A brief tour of patristic exploration (including Augustine'south suspicion of sexual activity every bit the place where homo rationality fails, which is a Bad Thing) leads Vocal to identify the 'goods' of marriage as faithfulness, permanence and procreation. At that place is some parallel hither with Jeffrey John's formula of 'permanent, faithful and stable', and it is non hard to run across the direction this might then lead when (either because of the coming kingdom, or the advent of nascence control) procreation becomes less important. What appears to be completely missing from Vocal's discussion here is the notion ofunion, expressed in Gen 2.24 in the linguistic communication of 'cleaving' or unity, and the very strong 'condign one flesh'—language that both Jesus (Mark 10.8) and Paul (one Cor 6.sixteen) redeploy.

The adjacent section is a fascinating exploration of the office of marriage as an analogy for the human relationship of God with creation—and here Song makes a much stronger case than I had expected, one that is usually seen as the province of the well-nigh theologically bourgeois. Hither he rejects any pragmatic or situational understanding of matrimony:

Information technology is one thing to say that I pledge my troth as long as it suits our well-being, and that of our children and a wider social club, another to say that I pledge my troth because that is what spousal relationship is (p 12).

7ltxcvr1abgsdohj5ezqSo follows a detailed exploration of the impact of eschatology on this whole understanding. If the gendered nature of humanity and the function of marriage is connected to procreation, and this is the style that dominion is exercised,and this is vital because people die, so in the new age where there is no decease, there is no need for procreation and therefore no need for union. This is, of course, the essential logic backside Jesus' response to the Sadducees in Matt 22.30, and leads to the logic of celibacy. 'Celibacy, in other words, has become an appropriate stance for those who wish to alive in the New Historic period.' It is not surprising, so, that Jesus and Paul alive out merely this vocation—and it is vital that we recover this perspective, without giving up on wedlock.

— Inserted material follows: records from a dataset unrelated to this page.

-- ==== Sys2Proof/Laws/Events.lean ====
section
/-! SUPPORT. The laws of events, results, time captures and fault records: what they leave alone, and what a
rising edge does to the registers of its page (R36). -/

namespace Sys2Proof.Machine

/-! ### posts -/

@[simp] theorem ite_posts (c : Prop) [Decidable c] (s t : State) :
    (if c then s else t).posts = if c then s.posts else t.posts := by split <;> rfl

@[simp] theorem foldl_posts {β : Type} (f : State → β → State) (h : ∀ s b, (f s b).posts = s.posts)
    (l : List β) (s : State) : (l.foldl f s).posts = s.posts := by
  induction l generalizing s with
  | nil => rfl
  | cons b l ih => rw [List.foldl_cons, ih, h]

@[simp] theorem State.bump64_posts (s : State) (lo hi : Fld) (i k : Nat) : (s.bump64 lo hi i k).posts = s.posts := by
  unfold State.bump64
  rw [State.wr_posts, State.wr_posts]
@[simp] theorem State.wrWords_posts (s : State) (F : Fld) (i : Nat) (ws : List Nat) : (s.wrWords F i ws).posts = s.posts := by
  unfold State.wrWords
  apply foldl_posts
  intro s x
  exact State.wr_posts _ _ _ _ _
@[simp] theorem State.capture_posts (s : State) (ns sec sech frac : Fld) (i j : Nat) : (s.capture ns sec sech frac i j).posts = s.posts := by
  unfold State.capture
  rw [State.wr_posts, State.wr_posts, State.wr_posts, State.wr_posts]
@[simp] theorem State.capture2_posts (s : State) (ns sec : Fld) (i : Nat) : (s.capture2 ns sec i).posts = s.posts := by
  unfold State.capture2
  rw [State.wr_posts, State.wr_posts]
@[simp] theorem State.beginResult_posts (s : State) (p : Page) (i : Nat) : (s.beginResult p i).posts = s.posts := by
  unfold State.beginResult
  rw [State.wr_posts, State.wr_posts]
@[simp] theorem State.landResult_posts (s : State) (p : Page) (i : Nat) : (s.landResult p i).posts = s.posts := by
  unfold State.landResult
  rw [State.wr_posts, State.wr_posts, State.wr_posts]
@[simp] theorem State.refreshPins_posts (s : State)  : s.refreshPins.posts = s.posts := by
  unfold State.refreshPins
  split <;> rfl
@[simp] theorem State.sendEvent_posts (s : State) (n : Nat) (v : Bool) : (s.sendEvent n v).posts = s.posts := by
  simp [State.sendEvent]
@[simp] theorem State.inbandDue_posts (s : State) (n : Nat) (v : Bool) : (s.inbandDue n v).posts = s.posts := by
  simp [State.inbandDue]
@[simp] theorem State.inbandChange_posts (s : State) (n : Nat) (v : Bool) : (s.inbandChange n v).posts = s.posts := by
  simp [State.inbandChange]
@[simp] theorem State.refreshSource_posts (s : State) (n : Nat) : (s.refreshSource n).posts = s.posts := by
  simp [State.refreshSource]
@[simp] theorem State.refreshPage_posts (s : State) (p : Page) (i : Nat) : (s.refreshPage p i).posts = s.posts := by
  simp [State.refreshPage]
@[simp] theorem State.edges_posts (s : State) (p : Page) (i m : Nat) : (s.edges p i m).posts = s.posts := by
  simp [State.edges]
@[simp] theorem State.pulse_posts (s : State) (p : Page) (i b : Nat) : (s.pulse p i b).posts = s.posts := by
  simp [State.pulse]
@[simp] theorem State.cond_posts (s : State) (p : Page) (i b : Nat) (on : Bool) : (s.cond p i b on).posts = s.posts := by
  simp [State.cond]
@[simp] theorem State.placeRecord_posts (s : State) (r : Nat) (f : FaultReport) (real : Bool) : (s.placeRecord r f real).posts = s.posts := by
  unfold State.placeRecord
  dsimp only
  rw [State.modFault_posts, State.wrWords_posts, State.capture_posts, State.wr_posts, State.wr_posts, State.wr_posts, State.wr_posts, State.wr_posts, State.wr_posts, State.wr_posts, State.wr_posts, State.wr_posts, State.wr_posts, State.wr_posts]
@[simp] theorem State.companion_posts (s : State) (r n : Nat) : (s.companion r n).posts = s.posts := by
  simp [State.companion]
@[simp] theorem State.record_posts (s : State) (f : FaultReport) (real : Bool) : (s.record f real).posts = s.posts := by
  simp [State.record]
@[simp] theorem State.countFault_posts (s : State) (f : FaultReport) : (s.countFault f).posts = s.posts := by
  simp [State.countFault]
@[simp] theorem State.unitRecorded_posts (s : State) (f : FaultReport) : (s.unitRecorded f).posts = s.posts := by
  simp [State.unitRecorded]
@[simp] theorem State.log_posts (s : State) (f : FaultReport) : (s.log f).posts = s.posts := by
  simp [State.log]
@[simp] theorem State.healthChanged_posts (s : State) (n : Nat) : (s.healthChanged n).posts = s.posts := by
  simp [State.healthChanged]
@[simp] theorem State.beginRecovery_posts (s : State) (n : Nat) : (s.beginRecovery n).posts = s.posts := by
  simp [State.beginRecovery]
@[simp] theorem State.endRecovery_posts (s : State) (n : Nat) : (s.endRecovery n).posts = s.posts := by
  simp [State.endRecovery]
@[simp] theorem State.faultS1_posts (s : State) (c n a : Nat) : (s.faultS1 c n a).posts = s.posts := by
  simp [State.faultS1]
@[simp] theorem State.noteS1_posts (s : State) (c n a : Nat) : (s.noteS1 c n a).posts = s.posts := by
  simp [State.noteS1]
@[simp] theorem State.faultS2Unit_posts (s : State) (c n a : Nat) : (s.faultS2Unit c n a).posts = s.posts := by
  simp [State.faultS2Unit]
@[simp] theorem State.accessError_posts (s : State) (m x a : Nat) : (s.accessError m x a).posts = s.posts := by
  simp [State.accessError]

If nosotros in the contemporary Church take a need now, one might say that it is to recover the significance of authentic celibacy.  Against the heritage of Protestant ethics of the family, against post- and sub-Freudian assumptions about the necessity of a healthy sexual practice life for psychological wholeness,  confronting the late modern capitalist consumerisation of sexuality, a renewed understanding of the theological significance of celibacy and avowed singleness is surely essential to the Church's truthful witness (p 22).

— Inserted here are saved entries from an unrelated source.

-- ==== Sys2Proof/Laws/InbandFrame.lean ====
section
/-! SUPPORT. Which operations leave the in-band queue alone (R53). -/

namespace Sys2Proof.Machine

@[simp] theorem ite_ibQueue (c : Prop) [Decidable c] (s t : State) :
    (if c then s else t).mgmt.ibQueue = if c then s.mgmt.ibQueue else t.mgmt.ibQueue := by split <;> rfl

@[simp] theorem Mgmt.ite_ibQueue (c : Prop) [Decidable c] (m n : Mgmt) :
    (if c then m else n).ibQueue = if c then m.ibQueue else n.ibQueue := by split <;> rfl

@[simp] theorem foldl_ibQueue {β : Type} (f : State → β → State) (h : ∀ s b, (f s b).mgmt.ibQueue = s.mgmt.ibQueue)
    (l : List β) (s : State) : (l.foldl f s).mgmt.ibQueue = s.mgmt.ibQueue := by
  induction l generalizing s with
  | nil => rfl
  | cons b l ih => rw [List.foldl_cons, ih, h]

/-! ### Ops -/

@[simp] theorem when_ibQueue (c : Bool) (f : State → State) (s : State) (hf : ∀ x0, (f x0).mgmt.ibQueue = x0.mgmt.ibQueue) :
    (when c f s).mgmt.ibQueue = s.mgmt.ibQueue := by
  simp [when, hf]

@[simp] theorem Mgmt.sendEach_ibQueue (ls : List Nat) (bs : List Block) (m : Mgmt) :
    (ls.foldl (fun m l => m.sendBlocks l bs) m).ibQueue = m.ibQueue := by
  induction ls generalizing m with
  | nil => rfl
  | cons l ls ih => exact (ih _).trans rfl

@[simp] theorem State.wr_ibQueue (s : State) (F : Fld) (v : Nat) (i : Nat) (j : Nat) :
    (State.wr s F v i j).mgmt.ibQueue = s.mgmt.ibQueue := by
  simp [State.wr]

@[simp] theorem State.bump_ibQueue (s : State) (F : Fld) (i : Nat) (k : Nat) (j : Nat) :
    (State.bump s F i k j).mgmt.ibQueue = s.mgmt.ibQueue := by
  simp [State.bump]

@[simp] theorem State.bump64_ibQueue (s : State) (lo : Fld) (hi : Fld) (i : Nat) (k : Nat) :
    (State.bump64 s lo hi i k).mgmt.ibQueue = s.mgmt.ibQueue := by
  simp [State.bump64]

@[simp] theorem State.wrWords_ibQueue (s : State) (F : Fld) (i : Nat) (ws : List Nat) :
    (State.wrWords s F i ws).mgmt.ibQueue = s.mgmt.ibQueue := by
  simp [State.wrWords]

@[simp] theorem State.setLine_ibQueue (s : State) (l : Nat) (x : LineX) :
    (State.setLine s l x).mgmt.ibQueue = s.mgmt.ibQueue := by
  simp [State.setLine]

@[simp] theorem State.setPort_ibQueue (s : State) (p : Nat) (x : PortX) :
    (State.setPort s p x).mgmt.ibQueue = s.mgmt.ibQueue := by
  simp [State.setPort]

@[simp] theorem State.setLane_ibQueue (s : State) (l : Nat) (x : LaneX) :
    (State.setLane s l x).mgmt.ibQueue = s.mgmt.ibQueue := by
  simp [State.setLane]

@[simp] theorem State.modLine_ibQueue (s : State) (l : Nat) (f : LineX → LineX) :
    (State.modLine s l f).mgmt.ibQueue = s.mgmt.ibQueue := by
  simp [State.modLine]

@[simp] theorem State.modPort_ibQueue (s : State) (p : Nat) (f : PortX → PortX) :
    (State.modPort s p f).mgmt.ibQueue = s.mgmt.ibQueue := by
  simp [State.modPort]

@[simp] theorem State.modLane_ibQueue (s : State) (l : Nat) (f : LaneX → LaneX) :
    (State.modLane s l f).mgmt.ibQueue = s.mgmt.ibQueue := by
  simp [State.modLane]

@[simp] theorem State.modMgmt_ibQueue (s : State) (f : Mgmt → Mgmt) :
    (s.modMgmt f).mgmt.ibQueue = (f s.mgmt).ibQueue := rfl

@[simp] theorem State.modTrust_ibQueue (s : State) (f : TrustX → TrustX) :
    (State.modTrust s f).mgmt.ibQueue = s.mgmt.ibQueue := by
  simp [State.modTrust]

@[simp] theorem State.modFault_ibQueue (s : State) (f : FaultX → FaultX) :
    (State.modFault s f).mgmt.ibQueue = s.mgmt.ibQueue := by
  simp [State.modFault]

@[simp] theorem State.modClk_ibQueue (s : State) (f : ClockX → ClockX) :
    (State.modClk s f).mgmt.ibQueue = s.mgmt.ibQueue := by
  simp [State.modClk]

@[simp] theorem State.modLvl_ibQueue (s : State) (f : LevelX → LevelX) :
    (State.modLvl s f).mgmt.ibQueue = s.mgmt.ibQueue := by
  simp [State.modLvl]

@[simp] theorem State.modPwr_ibQueue (s : State) (f : PowerX → PowerX) :
    (State.modPwr s f).mgmt.ibQueue = s.mgmt.ibQueue := by
  simp [State.modPwr]

@[simp] theorem State.draw_ibQueue (s : State) :
    (State.draw s).2.mgmt.ibQueue = s.mgmt.ibQueue := by
  simp [State.draw]

@[simp] theorem State.setSession_ibQueue (s : State) (c : Nat) (x : Session) :
    (State.setSession s c x).mgmt.ibQueue = s.mgmt.ibQueue := by
  simp [State.setSession]

@[simp] theorem State.refreshPins_ibQueue (s : State) :
    (State.refreshPins s).mgmt.ibQueue = s.mgmt.ibQueue := by
  simp [State.refreshPins]

@[simp] theorem Mgmt.sendBlocks_ibQueue (m : Mgmt) (l : Nat) (bs : List Block) :
    (m.sendBlocks l bs).ibQueue = m.ibQueue := rfl

@[simp] theorem State.sendEvent_ibQueue (s : State) (n : Nat) (level : Bool) :
    (State.sendEvent s n level).mgmt.ibQueue = s.mgmt.ibQueue := by
  simp [State.sendEvent]

@[simp] theorem State.inbandDue_ibQueue (s : State) (n : Nat) (level : Bool) :
    (State.inbandDue s n level).mgmt.ibQueue = s.mgmt.ibQueue := by
  simp [State.inbandDue]

@[simp] theorem State.inbandChange_ibQueue (s : State) (n : Nat) (level : Bool) :
    (State.inbandChange s n level).mgmt.ibQueue = s.mgmt.ibQueue := by
  simp [State.inbandChange]

@[simp] theorem State.refreshSource_ibQueue (s : State) (n : Nat) :
    (State.refreshSource s n).mgmt.ibQueue = s.mgmt.ibQueue := by
  simp [State.refreshSource]

@[simp] theorem State.refreshPage_ibQueue (s : State) (p : Page) (i : Nat) :
    (State.refreshPage s p i).mgmt.ibQueue = s.mgmt.ibQueue := by
  simp [State.refreshPage]

@[simp] theorem State.edges_ibQueue (s : State) (p : Page) (i : Nat) (mask : Nat) :
    (State.edges s p i mask).mgmt.ibQueue = s.mgmt.ibQueue := by
  simp [State.edges]

@[simp] theorem State.pulse_ibQueue (s : State) (p : Page) (i : Nat) (b : Nat) :
    (State.pulse s p i b).mgmt.ibQueue = s.mgmt.ibQueue := by
  simp [State.pulse]

@[simp] theorem State.cond_ibQueue (s : State) (p : Page) (i : Nat) (b : Nat) (on : Bool) :
    (State.cond s p i b on).mgmt.ibQueue = s.mgmt.ibQueue := by
  simp [State.cond]

@[simp] theorem State.beginResult_ibQueue (s : State) (p : Page) (i : Nat) :
    (State.beginResult s p i).mgmt.ibQueue = s.mgmt.ibQueue := by
  simp [State.beginResult]

@[simp] theorem State.landResult_ibQueue (s : State) (p : Page) (i : Nat) :
    (State.landResult s p i).mgmt.ibQueue = s.mgmt.ibQueue := by
  simp [State.landResult]

@[simp] theorem State.capture_ibQueue (s : State) (ns : Fld) (sec : Fld) (sech : Fld) (frac : Fld) (i : Nat) (j : Nat) :
    (State.capture s ns sec sech frac i j).mgmt.ibQueue = s.mgmt.ibQueue := by
  simp [State.capture]

@[simp] theorem State.capture2_ibQueue (s : State) (ns : Fld) (sec : Fld) (i : Nat) :
    (State.capture2 s ns sec i).mgmt.ibQueue = s.mgmt.ibQueue := by
  simp [State.capture2]

@[simp] theorem State.placeRecord_ibQueue (s : State) (r : Nat) (f : FaultReport) (real : Bool) :
    (State.placeRecord s r f real).mgmt.ibQueue = s.mgmt.ibQueue := by
  simp [State.placeRecord]

@[simp] theorem State.companion_ibQueue (s : State) (r : Nat) (src : Nat) :
    (State.companion s r src).mgmt.ibQueue = s.mgmt.ibQueue := by
  simp [State.companion]

@[simp] theorem State.record_ibQueue (s : State) (f : FaultReport) (real : Bool) :
    (State.record s f real).mgmt.ibQueue = s.mgmt.ibQueue := by
  simp [State.record]

@[simp] theorem State.countFault_ibQueue (s : State) (f : FaultReport) :
    (State.countFault s f).mgmt.ibQueue = s.mgmt.ibQueue := by
  simp [State.countFault]

@[simp] theorem State.unitRecorded_ibQueue (s : State) (f : FaultReport) :
    (State.unitRecorded s f).mgmt.ibQueue = s.mgmt.ibQueue := by
  simp [State.unitRecorded]

@[simp] theorem State.log_ibQueue (s : State) (f : FaultReport) :
    (State.log s f).mgmt.ibQueue = s.mgmt.ibQueue := by
  simp [State.log]

@[simp] theorem State.healthChanged_ibQueue (s : State) (src : Nat) :
    (State.healthChanged s src).mgmt.ibQueue = s.mgmt.ibQueue := by
  simp [State.healthChanged]

@[simp] theorem State.beginRecovery_ibQueue (s : State) (src : Nat) :
    (State.beginRecovery s src).mgmt.ibQueue = s.mgmt.ibQueue := by
  simp [State.beginRecovery]

@[simp] theorem State.endRecovery_ibQueue (s : State) (src : Nat) :
    (State.endRecovery s src).mgmt.ibQueue = s.mgmt.ibQueue := by
  simp [State.endRecovery]

@[simp] theorem State.faultS1_ibQueue (s : State) (code : Nat) (src : Nat) (addr : Nat) :
    (State.faultS1 s code src addr).mgmt.ibQueue = s.mgmt.ibQueue := by
  simp [State.faultS1]

@[simp] theorem State.noteS1_ibQueue (s : State) (code : Nat) (src : Nat) (addr : Nat) :
    (State.noteS1 s code src addr).mgmt.ibQueue = s.mgmt.ibQueue := by
  simp [State.noteS1]

@[simp] theorem State.faultS2Unit_ibQueue (s : State) (code : Nat) (src : Nat) (addr : Nat) :
    (State.faultS2Unit s code src addr).mgmt.ibQueue = s.mgmt.ibQueue := by
  simp [State.faultS2Unit]

@[simp] theorem State.accessError_ibQueue (s : State) (master : Nat) (access : Nat) (addr : Nat) :
    (State.accessError s master access addr).mgmt.ibQueue = s.mgmt.ibQueue := by
  simp [State.accessError]

/-! ### Seal -/

@[simp] theorem State.setResult_ibQueue (s : State) (p : Page) (i : Nat) (r : Nat) :
    (State.setResult s p i r).mgmt.ibQueue = s.mgmt.ibQueue := by
  simp [State.setResult]

@[simp] theorem State.dropPost_ibQueue (s : State) (p : Page) (i : Nat) :
    (State.dropPost s p i).mgmt.ibQueue = s.mgmt.ibQueue := by
  simp [State.dropPost]

@[simp] theorem State.finishPost_ibQueue (s : State) (p : Page) (i : Nat) (r : Nat) :
    (State.finishPost s p i r).mgmt.ibQueue = s.mgmt.ibQueue := by
  simp [State.finishPost]

@[simp] theorem State.setPhase_ibQueue (s : State) (p : Page) (i : Nat) (ph : PostPhase) (target : Option Nat) :
    (State.setPhase s p i ph target).mgmt.ibQueue = s.mgmt.ibQueue := by
  simp [State.setPhase]

@[simp] theorem State.regridPosts_ibQueue (s : State) (sel : Post → Bool) (now : Nat) :
    (State.regridPosts s sel now).mgmt.ibQueue = s.mgmt.ibQueue := by
  unfold State.regridPosts
  refine foldl_ibQueue _ (fun s x => ?_) _ _
  try dsimp only
  (repeat' split) <;> simp

@[simp] theorem State.landLocks_ibQueue (s : State) (locks : List (Page × Nat × Nat)) :
    (State.landLocks s locks).mgmt.ibQueue = s.mgmt.ibQueue := by
  simp [State.landLocks]

@[simp] theorem State.endRun_ibQueue (s : State) (r : Nat) :
    (State.endRun s r).mgmt.ibQueue = s.mgmt.ibQueue := by
  simp [State.endRun]

@[simp] theorem State.dismissMembers_ibQueue (s : State) (r : Nat) :
    (State.dismissMembers s r).mgmt.ibQueue = s.mgmt.ibQueue := by
  simp [State.dismissMembers]

@[simp] theorem State.withdrawRun_ibQueue (s : State) :
    (State.withdrawRun s).mgmt.ibQueue = s.mgmt.ibQueue := by
  unfold State.withdrawRun
  refine foldl_ibQueue _ (fun s x => ?_) _ _
  try dsimp only
  (repeat' split) <;> simp

@[simp] theorem State.refusePosts_ibQueue (s : State) (sel : Post → Bool) :
    (State.refusePosts s sel).mgmt.ibQueue = s.mgmt.ibQueue := by
  simp [State.refusePosts]

@[simp] theorem State.abortNeg_ibQueue (s : State) (port : Nat) :
    (State.abortNeg s port).mgmt.ibQueue = s.mgmt.ibQueue := by
  simp [State.abortNeg]

@[simp] theorem State.propose_ibQueue (s : State) (port : Nat) (target : Nat) (cs : List Change) :
    (State.propose s port target cs).mgmt.ibQueue = s.mgmt.ibQueue := by
  unfold State.propose; split <;> simp

/-! ### Bounds -/

@[simp] theorem State.refreshPort_ibQueue (s : State) (p : Nat) :
    (State.refreshPort s p).mgmt.ibQueue = s.mgmt.ibQueue := by
  simp [State.refreshPort]

@[simp] theorem State.refreshPorts_ibQueue (s : State) :
    (State.refreshPorts s).mgmt.ibQueue = s.mgmt.ibQueue := by
  simp [State.refreshPorts]

@[simp] theorem State.showRoundTrip_ibQueue (s : State) (p : Nat) :
    (State.showRoundTrip s p).mgmt.ibQueue = s.mgmt.ibQueue := by
  simp [State.showRoundTrip]

@[simp] theorem State.setTa_ibQueue (s : State) (l : Nat) (ta : Nat) :
    (State.setTa s l ta).mgmt.ibQueue = s.mgmt.ibQueue := by
  simp [State.setTa]

@[simp] theorem State.correctTa_ibQueue (s : State) (l : Nat) (base : Nat) (corr : Int) :
    (State.correctTa s l base corr).mgmt.ibQueue = s.mgmt.ibQueue := by
  simp [State.correctTa]

@[simp] theorem State.showTable_ibQueue (s : State) (l : Nat) :
    (State.showTable s l).mgmt.ibQueue = s.mgmt.ibQueue := by
  simp [State.showTable]

/-! ### Chain -/

@[simp] theorem State.modMon_ibQueue (s : State) (l : Nat) (f : MonX → MonX) :
    (State.modMon s l f).mgmt.ibQueue = s.mgmt.ibQueue := by
  simp [State.modMon]

@[simp] theorem State.modReach_ibQueue (s : State) (l : Nat) (f : ReachX → ReachX) :
    (State.modReach s l f).mgmt.ibQueue = s.mgmt.ibQueue := by
  simp [State.modReach]

@[simp] theorem State.modStd_ibQueue (s : State) (l : Nat) (f : StdX → StdX) :
    (State.modStd s l f).mgmt.ibQueue = s.mgmt.ibQueue := by
  simp [State.modStd]

@[simp] theorem State.modCal_ibQueue (s : State) (l : Nat) (f : CalX → CalX) :
    (State.modCal s l f).mgmt.ibQueue = s.mgmt.ibQueue := by
  simp [State.modCal]

@[simp] theorem State.startTx_ibQueue (s : State) (l : Nat) (netid : Nat) (p : ReachPkt) :
    (State.startTx s l netid p).mgmt.ibQueue = s.mgmt.ibQueue := by
  simp [State.startTx]

@[simp] theorem State.noteGo_ibQueue (s : State) (l : Nat) (p : ReachPkt) :
    (State.noteGo s l p).mgmt.ibQueue = s.mgmt.ibQueue := by
  unfold State.noteGo; (repeat' split) <;> simp

@[simp] theorem State.sendDue_ibQueue (s : State) (l : Nat) :
    (State.sendDue s l).mgmt.ibQueue = s.mgmt.ibQueue := by
  unfold State.sendDue; dsimp only; (repeat' split) <;> simp

@[simp] theorem State.showDetectors_ibQueue (s : State) (l : Nat) :
    (State.showDetectors s l).mgmt.ibQueue = s.mgmt.ibQueue := by
  simp [State.showDetectors]

@[simp] theorem State.detect_ibQueue (s : State) (l : Nat) (p : Rat) :
    (State.detect s l p).mgmt.ibQueue = s.mgmt.ibQueue := by
  simp [State.detect]

@[simp] theorem State.endBlock_ibQueue (s : State) (l : Nat) :
    (State.endBlock s l).mgmt.ibQueue = s.mgmt.ibQueue := by
  simp [State.endBlock]

@[simp] theorem State.finishCapture_ibQueue (s : State) (l : Nat) (reason : Nat) (ws : List Nat) :
    (State.finishCapture s l reason ws).mgmt.ibQueue = s.mgmt.ibQueue := by
  unfold State.finishCapture; split <;> simp

@[simp] theorem State.cutCapture_ibQueue (s : State) (l : Nat) (reason : Nat) :
    (State.cutCapture s l reason).mgmt.ibQueue = s.mgmt.ibQueue := by
  unfold State.cutCapture; split <;> simp

@[simp] theorem State.landSync_ibQueue (s : State) (l : Nat) :
    (State.landSync s l).mgmt.ibQueue = s.mgmt.ibQueue := by
  unfold State.landSync; split <;> simp

@[simp] theorem State.refreshOwner_ibQueue (s : State) (l : Nat) :
    (State.refreshOwner s l).mgmt.ibQueue = s.mgmt.ibQueue := by
  simp [State.refreshOwner]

Thus far, thus 'traditionalist'—though of grade Song is here challenging 'traditionalist' discourse about union and sexuality as much as anything, and at the aforementioned fourth dimension offering fascinating reflections and insights. Just in doing and then he has set the bar very loftier for the acceptance of aforementioned-sex activity matrimony—or mayhap, to borrow a different image, he has described a very fine heart in the spousal relationship needle through which the camel of same-sex unions must pass if he is to answer his earlier question.